▸ Exercise instructions:
Look below for the line holding "have hord := Rounded.scaled_ordinary" and the line holding "have hpow : 2". Repeat those two and everything between, exactly.

++++++++++

/-- A number whose magnitude is the chosen number of units is the correctly rounded value. -/
theorem roundsTo_of_chooses {f : Fmt} {m : RoundMode} {neg : Bool} {y u : ℚ} {n k : ℕ} {v : RealFields}
    (hv : v.Ordinary f) (hu : 0 < u) (hc : Chooses m neg y n k)
    (hgap : ∀ w : RealFields, w.Ordinary f → |w.value f| ≤ n * u ∨ ((n : ℚ) + 1) * u ≤ |w.value f|)
    (hval : v.value f = signFactor neg * k * u) (heven : k % 2 = 0 → v.man % 2 = 0) :
    RoundsTo f m (signFactor neg * y * u) v := by
  have hunits := forall_ordinary_of_units neg hu hgap
  refine ⟨hv, ?_⟩
  rw [hval]
  cases m with
  | nearest =>
    constructor
    · refine hunits (fun c => _ ≤ |_ - c|) fun z hz => ?_
      rw [abs_units_sub neg hu, abs_units_sub neg hu]
      exact mul_le_mul_of_nonneg_right (hc.nearest_le (gap_of_abs hz)) hu.le
    · refine hunits (fun c => |_ - c| = _ → c ≠ _ → _) fun z hz heq hne => ?_
      rw [abs_units_sub neg hu, abs_units_sub neg hu, mul_left_inj' hu.ne'] at heq
      exact heven (hc.nearest_tie (gap_of_abs hz) heq fun h => hne (by rw [h]))
  | plusInfinity =>
    cases neg with
    | false =>
      obtain ⟨hle, -, hnext⟩ := hc.up_bound (.inl ⟨rfl, rfl⟩)
      exact ⟨(units_le_plus hu ..).2 hle, hunits (fun c => _ ≤ c → _ ≤ c) fun z hz h =>
        (units_le_plus hu ..).2 (hnext z (gap_of_abs hz) ((units_le_plus hu ..).1 h))⟩
    | true =>
      obtain ⟨hle, -, hnext⟩ := hc.down_bound (.inl ⟨rfl, rfl⟩)
      exact ⟨(units_le_minus hu ..).2 hle, hunits (fun c => _ ≤ c → _ ≤ c) fun z hz h =>
        (units_le_minus hu ..).2 (hnext z (gap_of_abs hz) ((units_le_minus hu ..).1 h))⟩
  | minusInfinity =>
    cases neg with
    | false =>
      obtain ⟨hle, -, hnext⟩ := hc.down_bound (.inr ⟨rfl, rfl⟩)
      exact ⟨(units_le_plus hu ..).2 hle, hunits (fun c => c ≤ _ → c ≤ _) fun z hz h =>
        (units_le_plus hu ..).2 (hnext z (gap_of_abs hz) ((units_le_plus hu ..).1 h))⟩
    | true =>
      obtain ⟨hle, -, hnext⟩ := hc.up_bound (.inr ⟨rfl, rfl⟩)
      exact ⟨(units_le_minus hu ..).2 hle, hunits (fun c => c ≤ _ → c ≤ _) fun z hz h =>
        (units_le_minus hu ..).2 (hnext z (gap_of_abs hz) ((units_le_minus hu ..).1 h))⟩
  | zero =>
    obtain rfl : k = n := hc.choice
    have hy : (0 : ℚ) ≤ y := le_trans (by positivity) hc.low
    refine ⟨?_, ?_, hunits (fun c => |c| ≤ _ → |c| ≤ _) fun z hz hle => ?_⟩
    · rw [abs_units_le neg hu, Nat.abs_cast, abs_of_nonneg hy]
      exact hc.low
    · calc (0 : ℚ) ≤ signFactor neg * signFactor neg * (y * k * (u * u)) := by
            rw [signFactor_mul_self]
            positivity
        _ = _ := by ring
    · rw [abs_units_le neg hu, abs_of_nonneg hy] at hle
      rw [abs_units_le neg hu, Nat.abs_cast]
      exact hz.resolve_right fun h => by linarith [hc.high]

/-- The rounded result divided by `2^j` is the correctly rounded value of the quotient. -/
theorem Rounded.Of.scaled_roundsTo {r : Rounded} {f : Fmt} {m : RoundMode} {q : ℚ} (h : r.Of f.manBits m q)
    (hf : 1 ≤ f.manBits) {j : ℤ} (hlow : 1 ≤ r.biased f - j) (hhigh : r.biased f - j < f.maxExp) :
    RoundsTo f m (q / 2 ^ j) (r.scaled f j) := by
  have hord := Rounded.scaled_ordinary h.sig_range hlow hhigh
  have hval := h.scaled_value hlow
  obtain ⟨n, k, e, y, hn, -, hc, rfl, -, hr⟩ := h
  rw [Rounded.Of.value_of_units hr, mul_div_assoc, ← zpow_sub₀ two_ne_zero] at hval
  rw [mul_div_assoc, ← zpow_sub₀ two_ne_zero]
  refine roundsTo_of_chooses hord (by positivity) (hc := hc) (fun w hw => hw.gap hn _) hval fun heven => ?_
  have hpow : 2 ^ f.manBits % 2 = 0 := Nat.mod_eq_zero_of_dvd (dvd_pow_self 2 (by omega))
  dsimp only [Rounded.scaled]
  obtain ⟨-, hsig, -⟩ | ⟨-, hsig, -⟩ := hr
  · rcases hc.eq_or with hk | ⟨hk, -⟩ <;> omega
  · omega

/-! ### Exactness -/

/-- An integer with no more bits than the significand is rounded to itself. -/
theorem Rounded.Of.inexact_of_int {r : Rounded} {b : ℕ} {m : RoundMode} {z : ℤ} (h : r.Of b m z)
    (hz : |(z : ℚ)| < 2 ^ (b + 1)) : r.inexact = false := by
  obtain ⟨n, k, e, y, hn, -, hc, hq, hix, -⟩ := h
  have hylow : (2 : ℚ) ^ b ≤ y := le_trans (by exact_mod_cast hn) hc.low
  have hy : (0 : ℚ) < y := lt_of_lt_of_le (by positivity) hylow
  have habs : (|z| : ℤ) = y * 2 ^ e := by
    rw [Int.cast_abs, hq, abs_mul, abs_mul, abs_signFactor, one_mul, abs_of_pos hy, abs_of_pos (by positivity)]
  have he : e < 1 := by
    rw [← Int.cast_abs, habs] at hz
    have : (2 : ℚ) ^ ((b : ℤ) + e) < 2 ^ ((b : ℤ) + 1) := by
      rw [zpow_add₀ two_ne_zero, zpow_natCast]
      refine lt_of_le_of_lt ?_ (hz.trans_eq (by norm_cast))
      gcongr
    have := (zpow_lt_zpow_iff_right₀ (one_lt_two (α := ℚ))).1 this
    omega
  have hyz : y = ((|z| * 2 ^ (-e).toNat : ℤ) : ℚ) := by
    push_cast
    rw [← Int.cast_abs, habs, ← zpow_natCast, Int.toNat_of_nonneg (by omega), mul_assoc, ← zpow_add₀ two_ne_zero,
      add_neg_cancel, zpow_zero, mul_one]
  refine hix.2 ?_
  have hlow := hc.low
  have hhigh := hc.high
  rw [hyz] at hlow hhigh ⊢
  norm_cast at hlow hhigh ⊢
  omega

/-- An exponent in range is unchanged by the reduction of the exponent (rule R285). -/
theorem Rounded.wrap_eq_scaled {r : Rounded} {f : Fmt} (hlow : 1 ≤ r.biased f) (hhigh : r.biased f < f.maxExp) :
    r.wrap f = r.scaled f 0 := by
  have hpow : (2 : ℤ) ^ f.expBits = f.maxExp + 1 := by exact_mod_cast f.maxExp_succ.symm
  rw [Rounded.wrap, Rounded.scaled, hpow, Int.emod_eq_of_lt (by omega) (by omega), sub_zero]

/-! ### Every rounding that the parameter may be (rule R276; log 15) -/

/-- Whatever the rounding, the significand has the bits of the format and the exponent is at most one from that of the
default rounding. -/
theorem roundReal_range (c : FpRound) (b : ℕ) (m : RoundMode) {x : Exact} (hn : 0 < x.num) (hd : 0 < x.den) :
    2 ^ b ≤ (roundReal c (b + 1) m x).sig ∧ (roundReal c (b + 1) m x).sig < 2 ^ (b + 1) ∧
      (roundExact (b + 1) m x).exp - 1 ≤ (roundReal c (b + 1) m x).exp ∧
      (roundReal c (b + 1) m x).exp ≤ (roundExact (b + 1) m x).exp + 1 := by
  cases c with
  | exact =>
    obtain ⟨hlow, hhigh⟩ := (roundExact_of b m hn hd).sig_range
    exact ⟨hlow, hhigh, by rw [roundReal]; omega, by rw [roundReal]; omega⟩
  | other c =>
    rw [roundReal, otherRounded]
    dsimp only
    generalize Config.otherRound c (b + 1) m x.neg x.num x.den x.exp = d
    have hmod : d.1 % 2 ^ b < 2 ^ b := Nat.mod_lt _ (Nat.two_pow_pos b)
    rw [Nat.add_sub_cancel, pow_succ]
    omega

/-! ### Reals to integers (rules R290, R291) -/

theorem IntRoundsTo.self (m : RoundMode) (n : ℤ) : IntRoundsTo m n n := by
  cases m with
  | nearest => simp [IntRoundsTo]
  | plusInfinity => simp [IntRoundsTo]
  | minusInfinity => simp [IntRoundsTo]
  | zero =>
    refine ⟨le_rfl, lt_add_one _, ?_⟩
    exact mul_self_nonneg _

/-- The rounded integer is the correctly rounded one, and the flag tells whether it is the exact value. -/
theorem roundToInt_spec (m : RoundMode) {x : Exact} (hd : x.den = 1) :
    IntRoundsTo m x.value (roundToInt m x).1 ∧
      ((roundToInt m x).2 = false ↔ ((roundToInt m x).1 : ℚ) = x.value) := by
  unfold roundToInt
  split
  · rename_i h
    have hint : x.value = ((x.signed * 2 ^ x.exp.toNat : ℤ) : ℚ) := by
      rw [Exact.value_signed hd]
      push_cast
      rw [← zpow_natCast, Int.toNat_of_nonneg h]
    rw [hint]
    exact ⟨IntRoundsTo.self m _, by simp⟩
  · rename_i h
    dsimp only
    have hpos : 0 < 2 ^ (-x.exp).toNat := Nat.two_pow_pos _
    have hint : x.value = signFactor x.neg * ((x.num : ℚ) / (2 ^ (-x.exp).toNat : ℕ)) := by
      rw [Exact.value, hd]
      push_cast
      rw [← zpow_natCast, Int.toNat_of_nonneg (by omega), zpow_neg, div_inv_eq_mul, div_one, mul_assoc]
    have hc := chooses_roundsUp m x.neg (num := x.num) hpos
    generalize 2 ^ (-x.exp).toNat = d at *
    refine ⟨hint ▸ hc.intRoundsTo, ?_⟩
    rw [signFactor_mul_natCast, hint, mul_right_inj' (signFactor_ne_zero _), hc.eq_iff]
    exact mod_ne_zero_eq_false_iff x.num hpos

++++++++++

▸ Worked solution:
  have hord := Rounded.scaled_ordinary h.sig_range hlow hhigh
  have hval := h.scaled_value hlow
  obtain ⟨n, k, e, y, hn, -, hc, rfl, -, hr⟩ := h
  rw [Rounded.Of.value_of_units hr, mul_div_assoc, ← zpow_sub₀ two_ne_zero] at hval
  rw [mul_div_assoc, ← zpow_sub₀ two_ne_zero]
  refine roundsTo_of_chooses hord (by positivity) (hc := hc) (fun w hw => hw.gap hn _) hval fun heven => ?_
  have hpow : 2 ^ f.manBits % 2 = 0 := Nat.mod_eq_zero_of_dvd (dvd_pow_self 2 (by omega))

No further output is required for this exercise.